Travis Kling, a former Wall Streeter turned founder of crypto fund Ikigai, says that if Bitcoin is to see a resurgence, this array of shortcomings, including layoffs, exchange collapses, stringent regulation, and cries that “crypto is dead,” will be just the tip of the proverbial iceberg. Kling, a former portfolio manager at Steve Cohen’s Point72, recently took Twitter to claim that not enough horrors have befallen this industry to warrant a bull run. He explained:
We need more.
More exchanges gone. More projects shuttering. More SEC enforcements. More developer ragequits. More ICO Treasury selling. More layoffs. More fund liquidations. More scammers exposed. More failed cap raises. More “crypto is dead”.
Only then do we move higher 🙂
— Travis Kling (@Travis_Kling) January 28, 2019
Although such sentiment from a notable industry insider, and one with a presumably large vested interest, may seem harrowing, Kling said this with the thought process that a continued industry collapse would be the silver bullet to kill the raging, seemingly unrelenting Bitcoin bear.
The Ikigai head isn’t the only cryptocurrency believer to claim that this industry’s projects, upstarts, and offerings aren’t in the clear. In late-December, Dovey Wan, the founding partner at Primitive Ventures, noted that she expected for more layoffs to kick in during Q1 of 2019, citing the arrival of the “employment/HR cycle.”
In response to Liqui’s sudden closure on Monday, Ran NeuNer of OnChain Capital and CNBC Africa’s “Crypto Trader” recently remarked that this industry is likely to see smaller exchanges bite the dust, noting that trading platforms’ expensive bits of infrastructure will be their downfall.
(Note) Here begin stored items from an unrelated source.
-- ==== Sys2Proof/Machine/Barrier.lean ====
section
/-!
DEFINITION. The isolation barrier: control frames and their acknowledgement, link failure and the spare links, and the
arbiters of the shared resources (R28 to R43, R114 to R117, R688).
-/
namespace Sys2Proof.Machine

/-- The unacknowledged frames of link bl are sent again (R116). -/
def barResend (bl : Nat) (s : State) : State :=
  let l := linkOf s bl
  if l.replay.isEmpty || !barUp s bl then s
  else
    let s := modFld (fun c => { c with retx := satAdd c.retx l.replay.length }) (modLink bl (fun l => { l with
      waitFrom := some s.tb, sent := l.replay.map fun _ => s.tb }) s)
    l.replay.foldl (fun s p => emit (.barrier (barCarrier s bl) (barFrame p.2.1.toNat p.1 p.2.2)) s) s

/-- LINK_FAILED: a link that has lost lock, or has shown no symbol for 200 ns, is declared failed; a second CRC error in a row
declares it in BARRIER_CONTROL_FRAME and FAST_OFF (R30, R33, R688). -/
def execLinkFailed (t : Nat) (bl : Fin 12) (s : State) : Host.Outcome State Fault Refusal :=
  done (linkFail bl (s.start t))

/-- SPARE_LINK_SWITCHOVER: the spare carries the failed link's traffic, and the frames sent meanwhile are retransmitted
from the replay buffer (R30, R31, R34). -/
def execSpareLinkSwitchover (t : Nat) (bl : Fin 12) (s : State) : Host.Outcome State Fault Refusal :=
  let s := s.start t
  let b : Nat := bl
  if (linkOf s b).switchUntil.isNone then done s
  else
    let s := modLink b (fun l => { l with switchUntil := none, crcRun := 0 }) s
    let s := modFld (fun c => { c with
      switchCount := satInc c.switchCount
      spareMap10 := if spareOf b = 10 then b else c.spareMap10
      spareMap11 := if spareOf b = 11 then b else c.spareMap11 }) s
    done (barResend b s)

/-- BARRIER_CONTROL_FRAME: a frame in order and with a good CRC is acknowledged; any other is discarded and answered
with a NAK that carries the SEQ of the last in-order frame; the second CRC error in a row declares the link failed. On a spare in
use the frame belongs to the link that the spare replaces (R30, R116). -/
def execBarrierControlFrame (t : Nat) (bl : Fin 12) (seq : BitVec 8) (good : Bool) (s : State) :
    Host.Outcome State Fault Refusal :=
  let s := s.start t
  let bl := barTraffic s bl
  let l := linkOf s bl
  if good && seq == l.rxSeq then
    done (barControl (barPair bl) 0x01 seq (modLink bl (fun l => { l with rxSeq := l.rxSeq + 1, crcRun := 0 }) s))
  else
    let s := if good then modLink bl (fun l => { l with crcRun := 0 }) s
      else crcError bl s
    done (barControl (barPair bl) 0x02 (l.rxSeq - 1) s)

/-- The replay buffer after an ACK of seq: frames up to it leave (R116). -/
def barAckLeft (seq : BitVec 8) (l : List (BitVec 8 × BitVec 8 × List Byte)) : List (BitVec 8 × BitVec 8 × List Byte) :=
  if l.any fun p => p.1 == seq then (l.dropWhile fun p => p.1 != seq).drop 1 else l

/-- An acknowledgement of link bl's frames up to seq; the 2 µs of R116 go on from the sending of the oldest one left. -/
def barRelease (bl : Nat) (seq : BitVec 8) (s : State) : State :=
  modLink bl (fun l =>
    let r := barAckLeft seq l.replay
    let sent := l.sent.drop (l.replay.length - r.length)
    { l with replay := r, sent := sent, waitFrom := if r.isEmpty then none else sent.head?.or l.waitFrom }) s

/-- BARRIER_ACK: the acknowledged frames leave the replay buffer (R116). -/
def execBarrierAck (t : Nat) (bl : Fin 12) (seq : BitVec 8) (s : State) : Host.Outcome State Fault Refusal :=
  done (barRelease bl seq (s.start t))

/-- BARRIER_NAK: retransmission from the first unacknowledged frame (R116). -/
def execBarrierNak (t : Nat) (bl : Fin 12) (seq : BitVec 8) (s : State) : Host.Outcome State Fault Refusal :=
  done (barResend bl (barRelease bl seq (s.start t)))

/-- BARRIER_ACK_TIMEOUT: no ACK within 2 µs of a frame starts a retransmission (R116). -/
def execBarrierAckTimeout (t : Nat) (bl : Fin 12) (s : State) : Host.Outcome State Fault Refusal :=
  let s := s.start t
  match (linkOf s bl).waitFrom with
  | none => done s
  | some f => if f + 2 * usU ≤ s.tb then done (barResend bl s) else done s

/-- FIELD_IO: Calliope receives sequencer, excitation and loop currents on BL3; the payload is kept, its fields are the
state of the converters and loop outputs themselves (R115, R289). -/
def execFieldIo (t : Nat) (payload : List Byte) (s : State) : Host.Outcome State Fault Refusal :=
  done (modFld (fun c => { c with fieldIo := payload.take 32 }) (s.start t))

/-- CFG_REQ: Calliope receives a request on BL4 and answers on BL9; what the answer carries is not published and stays
free (R28, R115, log entries 7 and 10). -/
def execCfgReq (t : Nat) (payload : List Byte) (s : State) : Host.Outcome State Fault Refusal :=
  let s := modFld (fun c => { c with cfgLast := payload.take 32 }) (s.start t)
  let (v, s) := freeBits 32 s
  done (barSend 9 0x21 (leBytes 4 v.toNat) s)

/-- CFG_RSP: the core die receives Calliope's answer (R28, R115). -/
def execCfgRsp (t : Nat) (payload : List Byte) (s : State) : Host.Outcome State Fault Refusal :=
  done (modFld (fun c => { c with rspLast := payload.take 32 }) (s.start t))

/-- The bias lies within one percent of its setpoint (R107). -/
def apdWithin (s : State) (v : Nat) : Bool :=
  decide ((10000 * (v : Int) - s.fld.apdV).natAbs * 100 ≤ s.fld.apdV.natAbs)

/-- Whether the charger of bank b runs (R89, R94, R96, R102, R609, R648). -/
def chargerRuns (s : State) (b : Nat) : Bool :=
  parB s 0x2410 0 && !(bankOf s b).chargerHold && !(bankOf s b).windowClosed && !s.fld.chargersStopped &&
    !s.fld.shutdownStop

/-- How far the reservoir of bank b lies below its target, 10 mV (R94). -/
def chargeDeficit (s : State) (b : Nat) : Nat :=
  if chargerRuns s b then (bankOf s b).vTarget - (bankOf s b).vRes else 0

/-- CHG_ILIM is shared among the banks whose chargers run, in proportion to their deficits; R94 gives neither rounding nor instants:
whole mA rounded down, shared anew at each FIELD_STAT (DESIGN CHOICE, log entry 97) (R94). -/
def chargeShares (s : State) : State :=
  let sum := nsum ((upto 4).map (chargeDeficit s))
  (upto 4).foldl (fun t b => modBank b (fun x => { x with
    iShare := if sum = 0 then 0 else parN s 0x2411 0 * chargeDeficit s b / sum }) t) s

/-- FIELD_STAT: Calliope's measurements reach the core die; a bias back within one percent is no longer out of regulation, a
current above APD_ILIM is limited, the chargers share the VHV_IN limit anew (R94, R107, R109, R115, R122). -/
def execFieldStat (t : Nat) (st : FieldStat) (s : State) : Host.Outcome State Fault Refusal :=
  let s := s.start t
  let s := (upto 4).foldl (fun s b => modBank b (fun x => { x with
    vRes := st.vres.getD b x.vRes, chgOn := chargerRuns s b }) s) s
  let s := { s with thm := { s.thm with sens := (upto 2).foldl (fun b k =>
    match st.dieT[k]? with
    | none => b
    | some v => bmod {} b (6 + k) (sensTake v s.tb)) s.thm.sens } }
  let s := chargeShares s
  let on := decide (0 < s.fld.apdTarget)
  let inside := apdWithin s st.apdV
  done (modFld (fun c => { c with
    iin := st.iin, repI := coil12 st.coilI, repV := st.vBridge, vEst := st.velocity
    vShotRep := (upto 4).map fun b => (b, st.vshot.getD b 0), wdgRep := st.wdg
    dieT := [(0, st.dieT.getD 0 0), (1, st.dieT.getD 1 0)]
    fldPower := st.power, apdVmeas := st.apdV, apdI := min st.apdI (parN s 0x2425 0), apdLimited := decide (parN s 0x2425 0 < st.apdI)
    apdReg := on && inside
    apdBad := c.apdBad && !inside
    apdBadFrom := if on && !inside then some (c.apdBadFrom.getD s.tb) else none }) s)

/-! ## Shared resources (R39 to R42) -/

/-- Class p uses resource r (R42): stamp fabric, SRAM ports, barrier links, DDR arbiter, PCIe DMA. -/
def usesRes (r p : Nat) : Bool :=
  match r with
  | 0 => p != 2
  | 1 => p != 2
  | 2 => p != 4
  | 3 => decide (3 ≤ p)
  | _ => p == 1 || p == 4 || p == 5

/-- The request of class p granted next: the lowest island above the one granted last, else the lowest (R39). -/
def roundRobin (last : Nat) (islands : List Nat) : Option Nat :=
  let s := sortBy (fun (x : Nat) => (x : Int)) islands
  match s.find? fun i => decide (last < i + 1) with
  | some i => some i
  | none => s.head?

/-- RESOURCE_GRANT: the transfer in progress has ended; new requests wait, and the pending request of the highest class
is granted, one class round robin by island (R39, R40). -/
def execResourceGrant (t : Nat) (r : Fin 5) (reqs : List (Fin 6 × Fin 132)) (s : State) :
    Host.Outcome State Fault Refusal :=
  let s := s.start t
  let a : ArbS := bget {} s.arb r
  let w := a.waiting ++ (reqs.filter fun q => usesRes r q.1).map fun q => ((q.1 : Nat), (q.2 : Nat))
  let a := match (upto 6).find? fun p => w.any fun q => q.1 == p with
    | none => { a with waiting := w, busy := none }
    | some p =>
      match roundRobin (bget 0 a.last p) ((w.filter fun q => q.1 == p).map (·.2)) with
      | none => { a with waiting := w, busy := none }
      | some i => { waiting := w.erase (p, i), last := bset a.last p (i + 1), busy := some (p, i) }
  done { s with arb := bset s.arb r a }

end Sys2Proof.Machine
end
Jimmy McShill echoed NeuNer’s comments, remarking that “many more, especially smaller exchanges,” will follow Liqui out the crypto industry’s double doors.
Kling Convinced That Bitcoin Will Succeed
Kling’s recent inflammatory, yet astute quip comes just months after he took to Twitter to divulge that he expects for crypto to outperform “everything” in 2019. Per previous reports from NewsBTC on the subject matter, the former Wall Street investor noted that the coordinated shutdown of quantitative easing — “the largest monetary experiment [of all time]” — will likely push crypto assets relatively higher in comparison to U.S. equities during 2019, due to their non-correlated nature.
And while his sentiment has taken a seemingly bearish turn, the crypto diehard once explained that he’s “highly convinced” that this industry will succeed in the long haul. Speaking on crypto-friendly TD Ameritrade’s in-house television station, Kling noted that crypto assets, namely Bitcoin, give consumers “the ability to opt-out of the largest monetary experiment of human history,” as it is a “non-sovereign digital money” that transcends the shortcomings of traditional markets. And with this in mind, he noted that while Bitcoin’s story is likely to play out of a number of years, even decades, there is an “evitability to it.”